Was hat die grübelnde „Melencolia I“ mit einer Nähmaschine zu tun? Die neue Ausstellung im Nürnberger Germanischen Nationalmuseum mit dem Titel „Tagträume – Nachtgedanken“ spannt einen Bogen von der Albrecht-Dürer-Grafik der Renaissance über schaurig-belebte romantische Naturbildern zu surrealistischen Bildern von Max Ernst und Fotografien von Man Ray. Fantasie und Alpträume, Schatten und Monster verbinden die Künstler der frühen Neuzeit mit denen des 20. Jahrhunderts.
Gruselig, welche Ungeheuer, Mischwesen aus Vogel und Mensch oder Fische mit Beinen, auf den Blättern von Jacques Callot (1592 bis 1635) oder Lucas Cranach des Älteren (1472 bis 1553) schweben und hüpfen. Figuren mit Zotteln und Flügeln, Krallen und Reptilienschwänzen, dazu Fledermäuse mit Lanzen und Prügeln symbolisieren die Höllenqualen oder Versuchungen. Zur Illustration reformatorischer Traktate schufen Künstler der damaligen Zeit Monster oder stellten einen Schlund aus spitzen Zähnen dar, der Satan und Papst zugleich symbolisiert.

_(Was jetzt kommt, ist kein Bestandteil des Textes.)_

-- ==== Sys2Proof/Machine/Settle.lean ====
section
/-! DEFINITION. What follows from a change "at that moment" or "in the same event": the blocks take what the change means for them, in
rounds, until the event is done. Each part acts only where its rule has something to do, so a settled state is left as it is. -/

namespace Sys2Proof.Machine

/-! The parts -/

/-- Supply Watch evaluates the supply state (R154). -/
def supplySync (s : State) : State :=
  let c := s.chan .supply
  if c.lost then s.setSupplyLow true
  else match c.value with
    | some v =>
      if v ≤ (s.setup.supplyWarn : Int) then s.setSupplyLow true
      else if (s.setup.supplyWarn : Int) + 100 ≤ v then s.setSupplyLow false
      else s
    | none => s

/-- ROOM_COLD follows ROOM_T's qualified value (R104). -/
def roomSync (s : State) : State :=
  match s.qual .roomT with
  | some v =>
    if v < 50 then s.setDry { s.dry with roomCold := true }
    else if 60 ≤ v then s.setDry { s.dry with roomCold := false }
    else s
  | none => s

/-- The causes are raised one by one; after each the airflow side takes what it changed, and the conditions are handed on. -/
def raiseAll : List HoldCause → State → State
  | [], s => s
  | c :: cs, s => raiseAll cs (publish (airflow (raiseCause c s)))

/-- The causes are cleared one by one, in the same way. -/
def clearAll : List HoldCause → State → State
  | [], s => s
  | c :: cs, s => clearAll cs (publish (airflow (clearCause c s)))

/-- A free order has been taken. -/
def nextFree (s : State) : State := s.setFree (s.free + 1)

/-- The owners raise and clear their causes (R103). Where some are raised and some cleared together, either may be taken first (R109,
R121): the order is free. -/
def holdSync (s : State) : State :=
  let up := causesToRaise s
  let down := causesToClear s
  if up = [] then clearAll down s
  else if down = [] then raiseAll up s
  else if Config.orderFree s.free then clearAll down (raiseAll up (nextFree s))
  else raiseAll up (clearAll down (nextFree s))

/-- The airflow side and the hold causes. Where both have something to take, either may be first (R91, R117, R155): the order is free. With
the hold first, the Arbiter computes AIRFLOW_SHORT with COMP_ON already off, so that it is not raised (DESIGN CHOICE: log entry 53). -/
def airAndHolds (s : State) : State :=
  if s.airPending ∧ (causesToRaise s ≠ [] ∨ causesToClear s ≠ []) then
    if Config.orderFree s.free then holdSync (publish (airflow (nextFree s))) else airflow (holdSync (nextFree s))
  else holdSync (publish (airflow s))

/-- The pressure check follows the fan and FILTER_DP (R145). A check that starts with both ready enters SAMPLING in that same event, behind
the reply of a FILTER_CHECK that started it (DESIGN CHOICE: log entry 50). -/
def checkSync (s : State) : State :=
  if s.checkBusy ∧ (s.chan .filterDp).state = .faulted then endCheck .failedNoReading s
  else if s.filt.check.state = .waiting ∧ s.checkReady then
    s.setCheck { s.filt.check with state := .sampling, samples := 0, sum := 0 }
  else if s.filt.check.state = .sampling ∧ ¬ s.checkReady then
    let failure := s.checkFailure
    let out := reached 60 s.filt.check.timer
    let s := s.setCheck { s.filt.check with state := .waiting, samples := 0, sum := 0 }
    if out then endCheck failure s else s
  else s

/-- Mode demand in TARGET follows RH (R78). -/
def demandSync (s : State) : State :=
  if s.dry.mode = .target then s.setDry { s.dry with demand := targetDemand s.dry.setpoint (s.qual .rh) s.dry.demand } else s

/-- Step STOP ends when the compressor current has died away (R100). -/
def stopSync (s : State) : State := if s.inStop ∧ s.stopOver = true then endStop s else s

/-- A timer that runs while a reading justifies it: started at 0, kept, or absent. -/
def timerWhile (on : Bool) (t : Option Nat) : Option Nat := if on then some (t.getD 0) else none

/-- A qualified value meets a test. -/
def valueMeets (p : Int → Bool) : Option Int → Bool
  | some v => p v
  | none => false

/-- The warm timer in MELT (R101), and the coil frost and trip timers in RUNNING (R87, R93). -/
def timerSync (s : State) : State :=
  if s.inMelt then
    s.setDry { s.dry with warm := timerWhile (valueMeets (fun v => decide (40 ≤ v)) (s.qual .coilT)) s.dry.warm }
  else if s.runningNormal then
    s.setDry { s.dry with
      coilFrost := timerWhile (valueMeets (fun v => decide (v ≤ -10)) (s.qual .coilT)) s.dry.coilFrost,
      trip := timerWhile (valueMeets (fun v => decide (600 < v)) (s.qual .compI)) s.dry.trip }
  else s

/-- A loss of demand in RUNNING with the minimum on time past (R86). -/
abbrev State.demandLost (s : State) : Prop := s.runningNormal ∧ s.effDemand = false ∧ reached 120 s.dry.onTime = true

/-- Demand loss between ticks (R86). -/
def lossSync (s : State) : State := if s.demandLost then enterStopping .demand s else s

/-- The start wait is running in IDLE. -/
abbrev State.startWaiting (s : State) : Prop := s.idleNormal ∧ s.dry.startWait.isSome

/-- The start wait ends with the fan ready, or a condition lost (R82). -/
def waitSync (s : State) : State :=
  if s.startWaiting then
    if ¬ s.mayStart then loseAttempt s else if s.fanReady then enterStarting s else s
  else s

/-- A start attempt begins (R81), and its wait may end in the same event. The airflow side takes the row in between. -/
def startSync (s : State) : State := waitSync (airflow (if s.attemptDue then beginAttempt s else s))

/-- A due check starts (R144). -/
def checkStartSync (s : State) : State := if s.checkMayStart then airflow (startCheck s) else s

/-- A start and a check that could both be taken now: either may be first (R82, R144), and the order is free. -/
def startsSync (s : State) : State :=
  if s.checkMayStart ∧ (s.attemptDue ∨ (s.startWaiting ∧ s.fanReady)) then
    if Config.orderFree s.free then checkStartSync (startSync (nextFree s)) else startSync (checkStartSync (nextFree s))
  else checkStartSync (startSync s)

/-- The idle timer runs exactly while its conditions hold (R92). -/
def idleSync (s : State) : State :=
  s.setDry { s.dry with idleTimer := timerWhile (decide s.idleTiming) s.dry.idleTimer }

/-! The rounds -/

/-- One round of everything that follows a change. Where one event brings them about together, a hold stands before a loss of demand (log
entry 43), and the clear of a cause before the end of step STOP (log entry 44). -/
def settleRound (s : State) : State :=
  let s := roomSync (drainSync (tankSync (supplySync s)))
  let s := airAndHolds (publish s)
  let s := timerSync (stopSync (demandSync (checkSync s)))
  let s := startsSync (lossSync s)
  publish (airflow (idleSync s))

def settleRounds : Nat → State → State
  | 0, s => s
  | n + 1, s => settleRounds n (settleRound s)

/-- The number of rounds: the longest chain of consequences the rules give is shorter (log entry 11). -/
def roundLimit : Nat := 6

/-- Everything that follows, but for the pump's start triggers. -/
def settle (s : State) : State := settleRounds roundLimit s

/-- Whether one of the changes at which the start triggers are tested has come about (R124). -/
def pumpInputsChanged (old new : State) : Bool :=
  decide ((new.chan .tankLvl).state ≠ (old.chan .tankLvl).state) || decide (new.qual .tankLvl ≠ old.qual .tankLvl)
    || decide (new.water.float.filtered ≠ old.water.float.filtered) || decide (new.water.tankIn.filtered ≠ old.water.tankIn.filtered)
    || decide (new.supplyLow ≠ old.supplyLow) || decide (new.water.fault ≠ old.water.fault)
    || decide (new.water.pump.state ≠ old.water.pump.state) || decide (new.link.part ≠ old.link.part)

/-- The second state, with the entries it has added to the pending list of the first in order of event id, lowest first; two edges of one
condition keep the order in which they came about (R158, log entry 28). -/
def inIdOrder (old new : State) : State :=
  let n := old.ev.list.length
  new.setEv { new.ev with list := new.ev.list.take n ++ (new.ev.list.drop n).insertionSort fun a b => a.id ≤ b.id }

/-- An event: the change itself, everything that follows from it, and the pump's start triggers where one of their inputs changed, behind
their neighbours of R155 (log entry 26). What the event hands on to the Event Latch stands in order of event id (R158). -/
def event (f : State → State) (s : State) : State :=
  let t := settle (f s)
  inIdOrder s (if pumpInputsChanged s t then autoPump t else t)

/-- A request for several channels, taken on each in turn as if it named that channel alone (R30, R31, R188): every change but the last has
its own consequences before the next; the consequences of the last are those of the request. -/
def eachInTurn (f : Channel → State → State) : List Channel → State → State
  | [], s => s
  | [c], s => f c s
  | c :: d :: cs, s => eachInTurn f (d :: cs) (event (f c) s)

end Sys2Proof.Machine
end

Ein Flugblatt aus dem Jahr 1521 warnt vor den wichtigsten Gegnern Martin Luthers, die mit Schweine-, Katzen- oder Hundeköpfen dargestellt sind.

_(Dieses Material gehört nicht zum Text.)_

-- ==== Sys2Proof/Machine/Step.lean ====
section
/-! DEFINITION. A step of the block: the command at the front of the queue, with the queue's rest; idle on an empty queue (log entry
13). -/

namespace Sys2Proof.Machine

/-- One step. -/
def step (s : State) : Host.Outcome State Fault Refusal :=
  match s.pending with
  | [] => .next s
  | c :: rest => exec c (s.setPending rest)

/-- The command that a word spells, put at the front of the queue. No row of the command table gives bits, so no word spells one. -/
def State.withFetchWord (s : State) (nbits w : Nat) : State :=
  match decodeTableWord nbits w with
  | some c => s.setPending (c :: s.pending)
  | none => s

end Sys2Proof.Machine
end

Die Sache mit der Nähmaschine
Doch nicht diese politische Agitation ist es, die die neue Ausstellung interessiert, sondern der Stammbaum der skurrilen Wesen und der gespenstischen Natur, der Abbildungen der dunklen Seiten der Seele. Vom 15. Jahrhundert führen die 130 Werke bis zur modernen Kunst – zu Hanna Höch, Paul Klee oder Picasso – und zeigen, dass die Symbolik des Dämonischen wiederholt und angepasst wird. Einer von vielen Belegen: Der Nürnberger Stich von Martin Weigel aus dem Jahr 1569 zeigt die „Personifikation der Landwirtschaft“ – eine menschliche Gestalt, konstruiert aus Körben, Würsten, Sensen und Maschinen. „Fisch, Mensch und Stern“ ist der Titel des modernen Gegenstücks dazu. In der Kreidezeichnung des Surrealisten André Masson (1896 bis 1987) erahnt man einen Mann, der mit fliegenden Schritten davongeht.

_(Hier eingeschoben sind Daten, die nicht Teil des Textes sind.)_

-- ==== Sys2Proof/Certificates/Slice0/Obligations.lean ====
section
/-! DEFINITION. The statements about the part, for the provers: the step and its invariants, and what each command does by the rules of
the manual. A next state is written as `s.after u`: `u` is the change that the rule gives, and `after` what follows from it. -/

open Sys2Proof Sys2Proof.Machine

/-! The step, the queue and the event -/

/-- A step takes the command at the front of the queue and runs it on the state with the queue's rest; with no command waiting the part
idles, which is the model's choice (log entry 13). -/
def Obligations.StepTakesFrontCommand : Prop :=
  (∀ (c : Instr) (rest : List Instr) (s : State), s.pending = c :: rest → step s = exec c (s.setPending rest)) ∧
  (∀ s : State, s.pending = [] → step s = .next s)

/-- Every command, in every state, answers a next state, and so does every step; no command touches the queue, so that a step leaves the
queue's rest. -/
def Obligations.EveryCommandAnswersNext : Prop :=
  ((∀ (i : Instr) (s : State), ∃ t, exec i s = .next t) ∧ ∀ s : State, Safe s) ∧
  ((∀ (i : Instr) (s t : State), exec i s = .next t → t.pending = s.pending) ∧
  ∀ s t : State, step s = .next t → t.pending = s.pending.tail)

/-- In reset nothing acts but the reset rows and the pins (R153). An event row that its rule does not make due changes nothing, which is
the model's choice (log entry 9). -/
def Obligations.NothingActsInResetOrUndue : Prop :=
  (∀ (i : Instr) (s : State), actsInReset i = false → s.rst.inReset = true → exec i s = .next s) ∧
  (∀ (i : Instr) (s : State), actsInReset i = false → ¬ Due i s → exec i s = .next s)

/-- What follows from a change leaves everything named by `State.kept` as the change has made it, and reaches only the rest. When the event
is over the stored conditions are the owners' values, and COMP_ON is on only with the fan RUNNING. Where a changed state asks for nothing
more and no input of the pump's start triggers has changed, the change is the whole effect, but for the order of what it has latched: the
entries an event adds to the pending list stand in order of event id, lowest first, as R158 has it for one owner; that entries of several
owners stand so too is the model's choice (log entry 28). -/
def Obligations.EventLeavesTheRest : Prop :=
  (∀ s u : State, (s.after u).kept = u.kept ∧ (s.after u).ev.stored = conditions (s.after u) ∧
    ((s.after u).comp.on = true → (s.after u).fan.state = .running)) ∧
  (∀ s u : State, settleRound u = u → pumpInputsChanged s u = false →
    s.after u = inIdOrder s u ∧ (u.ev.list.length ≤ s.ev.list.length → s.after u = u)) ∧
  (∀ s u : State, ((s.after u).ev.list.drop s.ev.list.length).Pairwise fun a b => a.id ≤ b.id)

/-! Invariants -/

/-- Each invariant holds right after reset. -/
def Obligations.InvariantsHoldAtReset : Prop :=
  State.reset.StoredFollowOwners ∧ State.reset.CompressorNeedsFan ∧ State.reset.CompressorFollowsPhase ∧ State.reset.LockoutRespected ∧
  State.reset.SlotsFollowLevel ∧ State.reset.PumpFollowsRun ∧ State.reset.FilterRowFollowsCheck ∧ State.reset.OneClaimEach ∧
  State.reset.EntriesDistinct ∧ State.reset.ChannelsSound

/-- The Event Latch's stored value of every condition is the owner's value, before and after every step outside reset (R158). -/
def Obligations.StoredConditionsFollowOwners : Prop :=
  ∀ s t : State, s.StoredFollowOwners → step s = .next t → t.StoredFollowOwners

/-- COMP_ON is on only while the fan is RUNNING (R58, R90), and exactly in STARTING and RUNNING, which with STOPPING are found at level 0
only (R80, R96). -/
def Obligations.CompressorFollowsFanAndPhase : Prop :=
  (∀ s t : State, s.CompressorNeedsFan → step s = .next t → t.CompressorNeedsFan) ∧
  (∀ s t : State, s.CompressorFollowsPhase → step s = .next t → t.CompressorFollowsPhase)

/-- No phase beyond LOCKOUT at level 0 before 181 s of uptime have passed since COMP_ON last went off (R80), short of uptime's return to
0 at its largest value. -/
def Obligations.RestartLockoutIsKept : Prop :=
  ∀ s t : State, s.time.uptime < maxCount32 → s.LockoutRespected → step s = .next t → t.LockoutRespected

Figuren aus geometrischen Körpern, offenen Würfeln, Kuben und Zylindern lassen kaum zweifeln: Die Stiche von Giovanni Battista Bracelli (ca. 1616 bis 1649) müssen Pate für Salvador Dalís „Schubladen“-Wesen gestanden haben. Des gleichen Motivs bedienten sich aber auch Pablo Picasso oder Paul Klee.
Um derlei Zusammenhänge herzustellen, hat Ausstellungskuratorin Yasmin Doosry alte und moderne Kunst im Fundus des eigenen Hauses gefunden. Beinahe 80 Prozent der 130 gezeigten Ausstellungsstücke, Druckgrafiken, Zeichnungen, Fotografien oder Collagen stammen aus Nürnberg. Andere Werke, wie den „Papagei“ von Joan Miró, hat die Fundacíon Juan March in Madrid beigesteuert. Beim Kooperationspartner wird die Ausstellung von Oktober 2013 bis Januar 2014 zu sehen sein. Das Rätsel mit der Nähmaschine löst sich mit dem Besuch der Ausstellung – wirft aber auch neue Fragen auf. Denn der absurde Satz eines Dichters „Wie eine zufällige Begegnung einer Nähmaschine und eines Regenschirms auf dem Seziertisch“ war den Surrealisten eine Art Schlüssel. Der Satz ist wie die surrealistische Kunst: Sie klopft beim Unterbewusstsein des Betrachters an, regt seine Fantasie, bleibt aber rätselhaft, weil sie die Wirklichkeit austauschen möchte. Ebenso ist Dürers Melencolia, von Fledermaus, verhungertem Hund, geometrischem Werkzeug und einem Putto umgeben, ein Kunstwerk, das sich bis heute nicht entschlüsseln lässt. Text: epd
Öffnungszeiten: Dienstag, Donnerstag bis Sonntag 10-18, Mittwoch 10-21 Uhr. Bis 3. Februar.